Muller Jessica H, Jain Sharad, Loeser Helen, Irby David M
Department of Family and Community Medicine, School of Medicine, University of California San Francisco, San Francisco, California 94143-0900, USA.
Med Educ. 2008 Aug;42(8):778-85. doi: 10.1111/j.1365-2923.2008.03110.x.
Recent educational reform in US medical schools has created integrated curricular structures. This study investigated how stakeholders in a newly integrated curriculum - students, course directors and curriculum leaders - define integration and perceive its successes and challenges during its first year.
We conducted interviews with curriculum reform leaders, course directors and first year medical students. Interview transcripts were analysed for themes, which were compared within and across stakeholder groups.
Three curriculum leaders, four Year 1 course directors and six Year 1 medical students were interviewed. Fifteen students participated in a group interview. Four major themes emerged: interdisciplinary teaching; interdisciplinary faculty collaboration; building curricular links, and sequencing and framing curricular content. Cross-group analysis revealed participant agreement that an integrated curriculum required interdisciplinary teaching, clinical application and careful oversight. Differences among groups were also identified. Faculty (course directors and curriculum leaders) discussed faculty collaboration and the challenges of faculty buy-in and course implementation. Students highlighted the impact of integration on their learning and the challenges of sequencing and scaffolding content. Both students and course directors focused on course monitoring and conceptual links for student learning.

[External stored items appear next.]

-- ==== Sys2Proof/Laws/RadioFrames.lean ====
section
/-! SUPPORT. What each operation of the Radio Unit and the Station Data Decoder leaves unchanged in the hub. -/

namespace Sys2Proof.Machine

/-- What the taking of each word keeps, the taking of a list of words keeps. -/
theorem Hub.takeWords_keeps {α : Type} (g : Hub → α) (keeps : ∀ w h, g (Hub.takeWord w h) = g h) (ws : List CodeWord) :
    ∀ h, g (Hub.takeWords ws h) = g h := by
  induction ws with
  | nil => exact fun _ => rfl
  | cons w ws ih => exact fun h => (ih (h.takeWord w)).trans (keeps w h)

@[simp] theorem Hub.setStation_frame (x : Station) (h : Hub) :
    (h.setStation x).clock = h.clock ∧ (h.setStation x).zones = h.zones ∧ (h.setStation x).decoder = h.decoder ∧
      (h.setStation x).renderer = h.renderer ∧ (h.setStation x).lanes = h.lanes ∧
      (h.setStation x).protection = h.protection ∧ (h.setStation x).radio = h.radio ∧
      (h.setStation x).standby = h.standby ∧ (h.setStation x).due = h.due ∧ (h.setStation x).outbox = h.outbox := by
  exact ⟨rfl, rfl, rfl, rfl, rfl, rfl, rfl, rfl, rfl, rfl⟩

@[simp] theorem Hub.fillEntry_frame (f : StationEntry → StationEntry) (h : Hub) :
    (h.fillEntry f).clock = h.clock ∧ (h.fillEntry f).zones = h.zones ∧ (h.fillEntry f).decoder = h.decoder ∧
      (h.fillEntry f).renderer = h.renderer ∧ (h.fillEntry f).lanes = h.lanes ∧
      (h.fillEntry f).protection = h.protection ∧ (h.fillEntry f).station = h.station ∧
      (h.fillEntry f).standby = h.standby ∧ (h.fillEntry f).due = h.due ∧ (h.fillEntry f).outbox = h.outbox := by
  unfold Hub.fillEntry
  split <;> simp

@[simp] theorem Hub.adoptCode_frame (c : BitVec 16) (x : Station) (h : Hub) :
    (h.adoptCode c x).clock = h.clock ∧ (h.adoptCode c x).zones = h.zones ∧
      (h.adoptCode c x).decoder = h.decoder ∧ (h.adoptCode c x).renderer = h.renderer ∧
      (h.adoptCode c x).lanes = h.lanes ∧ (h.adoptCode c x).protection = h.protection ∧
      (h.adoptCode c x).standby = h.standby ∧ (h.adoptCode c x).due = h.due := by
  simp [Hub.adoptCode]

@[simp] theorem Hub.codeWord_frame (v : BitVec 16) (h : Hub) :
    (h.codeWord v).clock = h.clock ∧ (h.codeWord v).zones = h.zones ∧ (h.codeWord v).decoder = h.decoder ∧
      (h.codeWord v).renderer = h.renderer ∧ (h.codeWord v).lanes = h.lanes ∧
      (h.codeWord v).protection = h.protection ∧ (h.codeWord v).standby = h.standby ∧ (h.codeWord v).due = h.due := by
  unfold Hub.codeWord
  dsimp only
  repeat' split
  all_goals simp

@[simp] theorem Hub.commitName_frame (h : Hub) :
    (h.commitName).clock = h.clock ∧ (h.commitName).zones = h.zones ∧ (h.commitName).decoder = h.decoder ∧
      (h.commitName).renderer = h.renderer ∧ (h.commitName).lanes = h.lanes ∧
      (h.commitName).protection = h.protection ∧ (h.commitName).standby = h.standby ∧ (h.commitName).due = h.due := by
  unfold Hub.commitName
  repeat' split
  all_goals simp

@[simp] theorem Hub.nameWord_frame (i : Nat) (v : BitVec 16) (h : Hub) :
    (h.nameWord i v).clock = h.clock ∧ (h.nameWord i v).zones = h.zones ∧ (h.nameWord i v).decoder = h.decoder ∧
      (h.nameWord i v).renderer = h.renderer ∧ (h.nameWord i v).lanes = h.lanes ∧
      (h.nameWord i v).protection = h.protection ∧ (h.nameWord i v).standby = h.standby ∧
      (h.nameWord i v).due = h.due := by
  unfold Hub.nameWord
  dsimp only
  repeat' split
  all_goals simp

@[simp] theorem Hub.commitText_frame (b : Bool) (h : Hub) :
    (h.commitText b).clock = h.clock ∧ (h.commitText b).zones = h.zones ∧ (h.commitText b).decoder = h.decoder ∧
      (h.commitText b).renderer = h.renderer ∧ (h.commitText b).lanes = h.lanes ∧
      (h.commitText b).protection = h.protection ∧ (h.commitText b).standby = h.standby ∧
      (h.commitText b).due = h.due := by
  unfold Hub.commitText
  repeat' split
  all_goals simp

@[simp] theorem Hub.textWord_frame (i : Nat) (b : Bool) (v : BitVec 16) (h : Hub) :
    (h.textWord i b v).clock = h.clock ∧ (h.textWord i b v).zones = h.zones ∧
      (h.textWord i b v).decoder = h.decoder ∧ (h.textWord i b v).renderer = h.renderer ∧
      (h.textWord i b v).lanes = h.lanes ∧ (h.textWord i b v).protection = h.protection ∧
      (h.textWord i b v).standby = h.standby ∧ (h.textWord i b v).due = h.due := by
  unfold Hub.textWord
  split <;> simp

@[simp] theorem Hub.alternativeWord_frame (v : BitVec 16) (h : Hub) :
    (h.alternativeWord v).clock = h.clock ∧ (h.alternativeWord v).zones = h.zones ∧
      (h.alternativeWord v).decoder = h.decoder ∧ (h.alternativeWord v).renderer = h.renderer ∧
      (h.alternativeWord v).lanes = h.lanes ∧ (h.alternativeWord v).protection = h.protection ∧
      (h.alternativeWord v).standby = h.standby ∧ (h.alternativeWord v).due = h.due := by
  unfold Hub.alternativeWord
  dsimp only
  split <;> simp

@[simp] theorem Hub.clockWord_frame (v : BitVec 16) (h : Hub) :
    (h.clockWord v).clock = h.clock ∧ (h.clockWord v).zones = h.zones ∧ (h.clockWord v).decoder = h.decoder ∧
      (h.clockWord v).renderer = h.renderer ∧ (h.clockWord v).lanes = h.lanes ∧
      (h.clockWord v).protection = h.protection ∧ (h.clockWord v).standby = h.standby ∧
      (h.clockWord v).due = h.due := by
  unfold Hub.clockWord
  dsimp only
  split <;> simp

@[simp] theorem Hub.categoryWord_frame (v : BitVec 16) (h : Hub) :
    (h.categoryWord v).clock = h.clock ∧ (h.categoryWord v).zones = h.zones ∧
      (h.categoryWord v).decoder = h.decoder ∧ (h.categoryWord v).renderer = h.renderer ∧
      (h.categoryWord v).lanes = h.lanes ∧ (h.categoryWord v).protection = h.protection ∧
      (h.categoryWord v).standby = h.standby ∧ (h.categoryWord v).due = h.due := by
  unfold Hub.categoryWord
  dsimp only
  split <;> simp

@[simp] theorem Hub.stationData_frame (w : StationWord) (h : Hub) :
    (h.stationData w).clock = h.clock ∧ (h.stationData w).zones = h.zones ∧
      (h.stationData w).decoder = h.decoder ∧ (h.stationData w).renderer = h.renderer ∧
      (h.stationData w).lanes = h.lanes ∧ (h.stationData w).protection = h.protection ∧
      (h.stationData w).standby = h.standby ∧ (h.stationData w).due = h.due := by
  unfold Hub.stationData
  split <;> simp

@[simp] theorem Hub.takeWord_frame (w : CodeWord) (h : Hub) :
    (h.takeWord w).clock = h.clock ∧ (h.takeWord w).zones = h.zones ∧ (h.takeWord w).decoder = h.decoder ∧
      (h.takeWord w).renderer = h.renderer ∧ (h.takeWord w).lanes = h.lanes ∧
      (h.takeWord w).protection = h.protection ∧ (h.takeWord w).standby = h.standby ∧ (h.takeWord w).due = h.due := by
  unfold Hub.takeWord
  dsimp only
  split <;> simp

Integrating a curriculum is a complex process. It is differentially understood and experienced by students and faculty, and can refer to instructional method, content, faculty work or synthesis of knowledge in the minds of learners. It can occur at different rates and some subjects are integrated more easily than others. We point to some specific considerations as medical schools embark on curriculum reform.
美国医学院校近期的教育改革创建了整合课程结构。本研究调查了新整合课程中的利益相关者——学生、课程主任和课程负责人——如何定义整合,以及在整合课程的第一年如何看待其成功之处和面临的挑战。
我们对课程改革负责人、课程主任和一年级医学生进行了访谈。对访谈记录进行主题分析,并在利益相关者群体内部和群体之间进行比较。
访谈了三位课程负责人、四位一年级课程主任和六位一年级医学生。15名学生参加了小组访谈。出现了四个主要主题:跨学科教学;跨学科教师合作;建立课程联系,以及课程内容的排序和框架构建。跨群体分析显示,参与者一致认为整合课程需要跨学科教学、临床应用和仔细监督。各群体之间也存在差异。教师(课程主任和课程负责人)讨论了教师合作以及教师接受和课程实施方面的挑战。学生们强调了整合对他们学习的影响以及内容排序和搭建支架方面的挑战。学生和课程主任都关注课程监控以及学生学习的概念性联系。
整合课程是一个复杂的过程。学生和教师对其理解和体验各不相同,它可以指教学方法、内容、教师工作或学习者头脑中的知识综合。整合可以以不同的速度进行,有些学科比其他学科更容易整合。我们指出了医学院校在进行课程改革时需要考虑的一些具体因素。